* [Work item]
Determine which lines of the records include the word "lean", and copy them.

--------------------------------

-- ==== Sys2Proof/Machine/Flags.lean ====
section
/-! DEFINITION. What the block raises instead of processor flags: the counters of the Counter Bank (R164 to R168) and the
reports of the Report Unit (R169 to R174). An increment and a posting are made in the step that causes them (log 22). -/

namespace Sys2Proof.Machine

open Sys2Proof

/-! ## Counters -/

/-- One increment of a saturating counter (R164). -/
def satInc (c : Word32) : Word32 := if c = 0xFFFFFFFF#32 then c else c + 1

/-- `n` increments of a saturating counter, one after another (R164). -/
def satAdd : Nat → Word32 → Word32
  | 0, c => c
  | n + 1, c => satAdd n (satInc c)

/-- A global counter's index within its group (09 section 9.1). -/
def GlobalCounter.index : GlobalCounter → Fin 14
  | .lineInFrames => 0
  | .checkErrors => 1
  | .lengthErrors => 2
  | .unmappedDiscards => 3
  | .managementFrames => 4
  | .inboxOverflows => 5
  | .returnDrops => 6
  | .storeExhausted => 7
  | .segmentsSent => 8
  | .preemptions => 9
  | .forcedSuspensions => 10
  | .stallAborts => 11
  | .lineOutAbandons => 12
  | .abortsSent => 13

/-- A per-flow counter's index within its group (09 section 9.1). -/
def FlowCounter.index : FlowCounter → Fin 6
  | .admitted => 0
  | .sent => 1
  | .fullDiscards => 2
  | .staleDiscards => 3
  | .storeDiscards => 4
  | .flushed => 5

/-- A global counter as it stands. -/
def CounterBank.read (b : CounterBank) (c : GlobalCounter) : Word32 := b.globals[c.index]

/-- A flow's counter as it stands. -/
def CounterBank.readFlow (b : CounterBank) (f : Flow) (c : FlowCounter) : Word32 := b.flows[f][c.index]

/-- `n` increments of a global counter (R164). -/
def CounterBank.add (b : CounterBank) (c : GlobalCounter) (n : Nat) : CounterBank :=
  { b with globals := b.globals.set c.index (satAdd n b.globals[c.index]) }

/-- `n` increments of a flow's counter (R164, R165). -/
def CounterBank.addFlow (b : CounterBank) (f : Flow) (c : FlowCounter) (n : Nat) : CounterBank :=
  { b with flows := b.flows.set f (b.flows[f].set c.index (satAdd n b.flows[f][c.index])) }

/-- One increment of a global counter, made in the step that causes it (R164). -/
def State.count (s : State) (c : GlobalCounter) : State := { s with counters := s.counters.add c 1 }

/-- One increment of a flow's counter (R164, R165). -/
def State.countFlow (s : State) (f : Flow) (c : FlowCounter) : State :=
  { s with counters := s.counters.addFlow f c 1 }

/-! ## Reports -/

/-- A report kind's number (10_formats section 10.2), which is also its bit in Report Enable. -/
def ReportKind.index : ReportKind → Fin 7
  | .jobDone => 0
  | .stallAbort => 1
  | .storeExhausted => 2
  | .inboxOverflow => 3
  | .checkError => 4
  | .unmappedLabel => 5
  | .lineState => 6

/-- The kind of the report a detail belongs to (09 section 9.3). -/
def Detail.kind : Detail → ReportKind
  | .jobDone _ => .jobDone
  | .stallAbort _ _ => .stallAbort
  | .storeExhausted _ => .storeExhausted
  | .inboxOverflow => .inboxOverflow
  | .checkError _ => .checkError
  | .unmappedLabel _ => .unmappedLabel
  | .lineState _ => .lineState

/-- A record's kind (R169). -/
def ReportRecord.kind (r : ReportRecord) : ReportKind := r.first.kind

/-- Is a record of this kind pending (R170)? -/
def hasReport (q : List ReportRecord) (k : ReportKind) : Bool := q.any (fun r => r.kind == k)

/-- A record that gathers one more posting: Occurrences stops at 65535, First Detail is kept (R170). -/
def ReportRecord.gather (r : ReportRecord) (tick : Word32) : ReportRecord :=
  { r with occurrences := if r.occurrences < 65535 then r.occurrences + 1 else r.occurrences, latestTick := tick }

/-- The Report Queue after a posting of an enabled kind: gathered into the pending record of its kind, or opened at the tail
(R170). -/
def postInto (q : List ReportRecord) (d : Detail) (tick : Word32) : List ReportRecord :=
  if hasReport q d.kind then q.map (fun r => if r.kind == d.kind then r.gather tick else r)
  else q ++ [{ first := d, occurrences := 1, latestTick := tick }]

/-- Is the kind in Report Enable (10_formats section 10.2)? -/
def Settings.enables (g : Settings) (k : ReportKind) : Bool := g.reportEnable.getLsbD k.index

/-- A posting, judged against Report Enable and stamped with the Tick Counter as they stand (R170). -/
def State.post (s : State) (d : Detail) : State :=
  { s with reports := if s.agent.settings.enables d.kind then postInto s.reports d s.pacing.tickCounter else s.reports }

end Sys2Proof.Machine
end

--------------------------------

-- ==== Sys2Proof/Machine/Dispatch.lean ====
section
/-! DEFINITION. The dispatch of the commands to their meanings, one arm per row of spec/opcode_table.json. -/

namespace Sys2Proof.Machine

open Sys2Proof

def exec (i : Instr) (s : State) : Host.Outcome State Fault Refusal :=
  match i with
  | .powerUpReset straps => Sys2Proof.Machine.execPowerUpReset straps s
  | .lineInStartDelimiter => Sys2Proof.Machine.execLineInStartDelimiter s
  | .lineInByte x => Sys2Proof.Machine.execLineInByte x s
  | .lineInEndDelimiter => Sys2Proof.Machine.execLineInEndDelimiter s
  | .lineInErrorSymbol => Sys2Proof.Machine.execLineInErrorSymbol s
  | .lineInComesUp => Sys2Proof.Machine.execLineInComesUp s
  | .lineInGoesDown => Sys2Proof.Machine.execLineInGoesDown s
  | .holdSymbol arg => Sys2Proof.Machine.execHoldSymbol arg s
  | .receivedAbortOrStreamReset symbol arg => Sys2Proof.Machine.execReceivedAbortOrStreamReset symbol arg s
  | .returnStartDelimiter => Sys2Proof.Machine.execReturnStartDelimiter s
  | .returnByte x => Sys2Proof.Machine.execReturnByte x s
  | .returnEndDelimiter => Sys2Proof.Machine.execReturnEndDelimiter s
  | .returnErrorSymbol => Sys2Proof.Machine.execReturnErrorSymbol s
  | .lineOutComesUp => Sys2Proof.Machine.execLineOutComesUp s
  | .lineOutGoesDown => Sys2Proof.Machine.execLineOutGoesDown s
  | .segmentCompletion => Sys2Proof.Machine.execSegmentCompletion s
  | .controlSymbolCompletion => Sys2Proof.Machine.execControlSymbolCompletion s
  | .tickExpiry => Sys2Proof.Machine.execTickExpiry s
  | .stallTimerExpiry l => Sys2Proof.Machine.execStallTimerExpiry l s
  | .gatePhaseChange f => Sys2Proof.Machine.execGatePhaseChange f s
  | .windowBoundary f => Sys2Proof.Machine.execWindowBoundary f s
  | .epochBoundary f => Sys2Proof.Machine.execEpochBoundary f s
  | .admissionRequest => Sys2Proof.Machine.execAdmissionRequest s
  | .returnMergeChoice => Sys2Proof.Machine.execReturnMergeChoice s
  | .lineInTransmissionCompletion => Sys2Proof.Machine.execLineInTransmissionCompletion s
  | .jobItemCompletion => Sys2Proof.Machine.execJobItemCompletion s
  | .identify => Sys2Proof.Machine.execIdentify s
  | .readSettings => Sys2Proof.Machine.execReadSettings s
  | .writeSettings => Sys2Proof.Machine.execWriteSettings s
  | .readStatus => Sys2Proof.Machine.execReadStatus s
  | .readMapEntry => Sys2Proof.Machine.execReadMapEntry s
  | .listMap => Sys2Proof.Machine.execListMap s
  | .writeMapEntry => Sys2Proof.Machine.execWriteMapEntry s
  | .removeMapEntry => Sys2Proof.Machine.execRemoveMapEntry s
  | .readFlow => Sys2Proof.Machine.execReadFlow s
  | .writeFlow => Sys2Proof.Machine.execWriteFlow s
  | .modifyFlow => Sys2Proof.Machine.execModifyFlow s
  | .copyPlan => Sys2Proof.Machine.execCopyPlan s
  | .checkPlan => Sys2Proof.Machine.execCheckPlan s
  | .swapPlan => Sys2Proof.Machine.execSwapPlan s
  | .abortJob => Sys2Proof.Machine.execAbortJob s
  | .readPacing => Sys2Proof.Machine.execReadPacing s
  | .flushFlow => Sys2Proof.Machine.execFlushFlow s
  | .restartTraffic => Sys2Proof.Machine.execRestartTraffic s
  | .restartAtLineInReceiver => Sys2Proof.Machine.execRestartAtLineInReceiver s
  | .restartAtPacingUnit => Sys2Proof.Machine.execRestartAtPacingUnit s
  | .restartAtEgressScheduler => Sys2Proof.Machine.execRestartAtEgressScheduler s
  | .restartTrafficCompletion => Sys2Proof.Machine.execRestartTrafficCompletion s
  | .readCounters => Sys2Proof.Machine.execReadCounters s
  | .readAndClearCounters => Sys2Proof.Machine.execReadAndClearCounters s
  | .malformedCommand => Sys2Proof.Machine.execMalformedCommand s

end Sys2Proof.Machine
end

--------------------------------

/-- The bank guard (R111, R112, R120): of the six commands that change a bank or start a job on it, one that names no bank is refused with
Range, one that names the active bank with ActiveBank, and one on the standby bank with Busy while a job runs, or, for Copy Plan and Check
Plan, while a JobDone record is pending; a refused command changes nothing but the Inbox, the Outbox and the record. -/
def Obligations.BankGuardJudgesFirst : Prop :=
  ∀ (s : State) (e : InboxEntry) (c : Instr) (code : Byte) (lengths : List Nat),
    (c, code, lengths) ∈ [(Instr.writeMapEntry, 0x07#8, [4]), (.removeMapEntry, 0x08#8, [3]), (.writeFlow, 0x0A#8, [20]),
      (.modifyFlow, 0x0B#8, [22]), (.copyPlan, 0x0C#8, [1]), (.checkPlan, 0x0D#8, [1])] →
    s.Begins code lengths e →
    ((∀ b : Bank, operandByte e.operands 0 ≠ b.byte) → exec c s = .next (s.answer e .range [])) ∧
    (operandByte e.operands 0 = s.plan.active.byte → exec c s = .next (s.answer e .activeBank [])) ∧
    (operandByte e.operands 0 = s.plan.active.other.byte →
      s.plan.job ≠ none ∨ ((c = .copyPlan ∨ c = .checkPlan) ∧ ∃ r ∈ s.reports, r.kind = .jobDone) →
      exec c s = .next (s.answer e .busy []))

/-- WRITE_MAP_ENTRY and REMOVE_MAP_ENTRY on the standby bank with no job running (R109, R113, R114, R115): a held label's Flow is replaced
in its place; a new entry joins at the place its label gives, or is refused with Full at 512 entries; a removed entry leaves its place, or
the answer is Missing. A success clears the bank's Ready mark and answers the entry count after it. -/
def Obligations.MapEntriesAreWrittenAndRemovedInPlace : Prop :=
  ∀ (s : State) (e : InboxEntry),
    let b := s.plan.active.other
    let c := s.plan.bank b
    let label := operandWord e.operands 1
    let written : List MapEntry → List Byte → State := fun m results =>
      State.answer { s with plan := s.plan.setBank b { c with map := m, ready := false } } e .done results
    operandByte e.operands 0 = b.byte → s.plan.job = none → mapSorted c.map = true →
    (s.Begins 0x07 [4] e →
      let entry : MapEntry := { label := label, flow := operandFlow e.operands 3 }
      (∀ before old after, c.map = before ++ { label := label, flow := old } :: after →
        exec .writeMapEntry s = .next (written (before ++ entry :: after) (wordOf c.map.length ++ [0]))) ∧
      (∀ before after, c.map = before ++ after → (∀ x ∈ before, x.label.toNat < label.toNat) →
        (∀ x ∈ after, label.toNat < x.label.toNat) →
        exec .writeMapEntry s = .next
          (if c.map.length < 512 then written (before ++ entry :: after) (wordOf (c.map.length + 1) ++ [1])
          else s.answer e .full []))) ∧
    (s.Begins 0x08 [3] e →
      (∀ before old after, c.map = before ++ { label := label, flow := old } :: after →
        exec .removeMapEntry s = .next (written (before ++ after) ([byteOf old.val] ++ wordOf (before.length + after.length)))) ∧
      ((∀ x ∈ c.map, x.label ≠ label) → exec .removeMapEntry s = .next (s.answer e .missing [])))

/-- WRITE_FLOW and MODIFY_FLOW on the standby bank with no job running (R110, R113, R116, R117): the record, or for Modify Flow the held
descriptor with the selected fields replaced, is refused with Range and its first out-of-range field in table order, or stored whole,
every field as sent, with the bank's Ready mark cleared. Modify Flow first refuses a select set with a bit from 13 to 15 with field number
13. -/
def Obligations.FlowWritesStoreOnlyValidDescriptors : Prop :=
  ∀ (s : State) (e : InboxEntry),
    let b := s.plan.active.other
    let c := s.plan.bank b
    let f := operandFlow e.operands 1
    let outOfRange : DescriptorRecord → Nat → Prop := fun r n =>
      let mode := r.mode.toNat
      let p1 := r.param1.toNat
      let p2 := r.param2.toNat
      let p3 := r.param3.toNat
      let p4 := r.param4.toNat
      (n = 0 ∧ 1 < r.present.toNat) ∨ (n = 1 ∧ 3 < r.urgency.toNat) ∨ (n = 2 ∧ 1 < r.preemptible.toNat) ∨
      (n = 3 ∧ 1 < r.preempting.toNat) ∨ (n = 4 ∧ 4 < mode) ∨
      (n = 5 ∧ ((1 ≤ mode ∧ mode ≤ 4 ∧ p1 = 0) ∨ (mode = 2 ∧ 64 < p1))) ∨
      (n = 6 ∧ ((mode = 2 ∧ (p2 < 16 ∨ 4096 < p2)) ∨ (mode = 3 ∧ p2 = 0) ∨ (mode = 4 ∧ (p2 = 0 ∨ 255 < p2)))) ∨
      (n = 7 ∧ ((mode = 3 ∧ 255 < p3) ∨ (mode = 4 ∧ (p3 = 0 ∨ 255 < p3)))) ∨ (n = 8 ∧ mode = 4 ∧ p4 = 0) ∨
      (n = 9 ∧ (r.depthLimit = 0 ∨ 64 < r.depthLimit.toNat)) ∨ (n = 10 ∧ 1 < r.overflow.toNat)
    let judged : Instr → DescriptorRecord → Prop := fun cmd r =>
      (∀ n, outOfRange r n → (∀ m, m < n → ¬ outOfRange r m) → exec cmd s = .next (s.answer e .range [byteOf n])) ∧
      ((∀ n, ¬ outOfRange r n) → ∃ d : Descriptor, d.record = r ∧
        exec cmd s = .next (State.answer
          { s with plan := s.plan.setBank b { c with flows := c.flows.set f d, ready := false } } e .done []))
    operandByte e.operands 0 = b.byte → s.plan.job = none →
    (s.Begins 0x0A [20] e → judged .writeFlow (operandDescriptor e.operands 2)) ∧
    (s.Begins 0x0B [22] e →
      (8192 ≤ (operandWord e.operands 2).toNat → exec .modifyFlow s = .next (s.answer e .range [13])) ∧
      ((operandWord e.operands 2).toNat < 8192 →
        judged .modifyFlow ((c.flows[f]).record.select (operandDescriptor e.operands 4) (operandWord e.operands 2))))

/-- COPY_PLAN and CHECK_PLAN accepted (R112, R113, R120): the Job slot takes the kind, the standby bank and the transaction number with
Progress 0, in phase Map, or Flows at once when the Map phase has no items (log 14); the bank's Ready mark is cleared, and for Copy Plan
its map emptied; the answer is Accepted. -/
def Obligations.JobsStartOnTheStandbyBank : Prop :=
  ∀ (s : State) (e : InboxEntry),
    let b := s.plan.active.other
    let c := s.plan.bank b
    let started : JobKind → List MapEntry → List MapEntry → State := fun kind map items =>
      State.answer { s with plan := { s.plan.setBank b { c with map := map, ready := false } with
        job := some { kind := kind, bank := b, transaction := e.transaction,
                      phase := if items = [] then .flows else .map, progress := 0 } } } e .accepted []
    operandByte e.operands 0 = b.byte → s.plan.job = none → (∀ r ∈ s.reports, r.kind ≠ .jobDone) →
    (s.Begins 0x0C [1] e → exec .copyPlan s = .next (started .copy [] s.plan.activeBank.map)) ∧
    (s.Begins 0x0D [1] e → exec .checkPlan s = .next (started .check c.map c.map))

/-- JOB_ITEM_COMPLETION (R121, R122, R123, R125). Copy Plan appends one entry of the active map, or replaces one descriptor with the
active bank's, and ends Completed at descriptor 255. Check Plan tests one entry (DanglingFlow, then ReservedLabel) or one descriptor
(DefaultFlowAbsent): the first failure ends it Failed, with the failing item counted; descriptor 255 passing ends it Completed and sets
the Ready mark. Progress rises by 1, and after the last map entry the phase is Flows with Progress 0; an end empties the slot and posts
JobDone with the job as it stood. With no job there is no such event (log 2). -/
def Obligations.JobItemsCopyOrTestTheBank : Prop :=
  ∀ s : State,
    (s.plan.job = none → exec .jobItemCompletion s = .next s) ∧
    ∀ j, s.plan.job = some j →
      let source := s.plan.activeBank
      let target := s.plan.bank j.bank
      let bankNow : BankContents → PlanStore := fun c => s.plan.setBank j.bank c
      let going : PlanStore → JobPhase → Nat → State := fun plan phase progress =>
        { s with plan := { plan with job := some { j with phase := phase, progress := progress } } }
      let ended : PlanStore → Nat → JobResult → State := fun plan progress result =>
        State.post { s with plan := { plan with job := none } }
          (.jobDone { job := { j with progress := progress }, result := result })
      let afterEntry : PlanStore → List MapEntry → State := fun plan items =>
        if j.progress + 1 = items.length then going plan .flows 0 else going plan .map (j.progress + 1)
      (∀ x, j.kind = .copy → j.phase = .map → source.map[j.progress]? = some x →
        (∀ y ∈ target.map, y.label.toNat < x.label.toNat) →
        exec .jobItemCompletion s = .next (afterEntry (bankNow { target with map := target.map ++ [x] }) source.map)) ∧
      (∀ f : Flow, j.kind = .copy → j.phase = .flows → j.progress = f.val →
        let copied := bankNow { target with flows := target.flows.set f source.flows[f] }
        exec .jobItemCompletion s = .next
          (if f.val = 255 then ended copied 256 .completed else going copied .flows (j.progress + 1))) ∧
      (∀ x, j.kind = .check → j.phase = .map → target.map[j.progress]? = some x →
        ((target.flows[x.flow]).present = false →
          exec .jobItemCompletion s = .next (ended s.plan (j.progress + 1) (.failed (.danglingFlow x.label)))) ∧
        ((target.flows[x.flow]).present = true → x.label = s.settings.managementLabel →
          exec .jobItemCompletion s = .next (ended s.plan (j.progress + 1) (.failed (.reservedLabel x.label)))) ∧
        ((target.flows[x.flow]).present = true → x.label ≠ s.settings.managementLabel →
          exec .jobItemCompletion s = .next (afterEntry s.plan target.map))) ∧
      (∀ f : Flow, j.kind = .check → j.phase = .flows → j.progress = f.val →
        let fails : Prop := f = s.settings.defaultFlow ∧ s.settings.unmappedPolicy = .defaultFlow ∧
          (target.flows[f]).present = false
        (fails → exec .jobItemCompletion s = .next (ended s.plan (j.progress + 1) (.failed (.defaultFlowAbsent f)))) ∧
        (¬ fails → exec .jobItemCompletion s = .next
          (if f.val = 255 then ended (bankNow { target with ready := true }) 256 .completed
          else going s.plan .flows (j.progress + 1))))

--------------------------------

* [Response area]
-- ==== Sys2Proof/Machine/Flags.lean ====
-- ==== Sys2Proof/Machine/Dispatch.lean ====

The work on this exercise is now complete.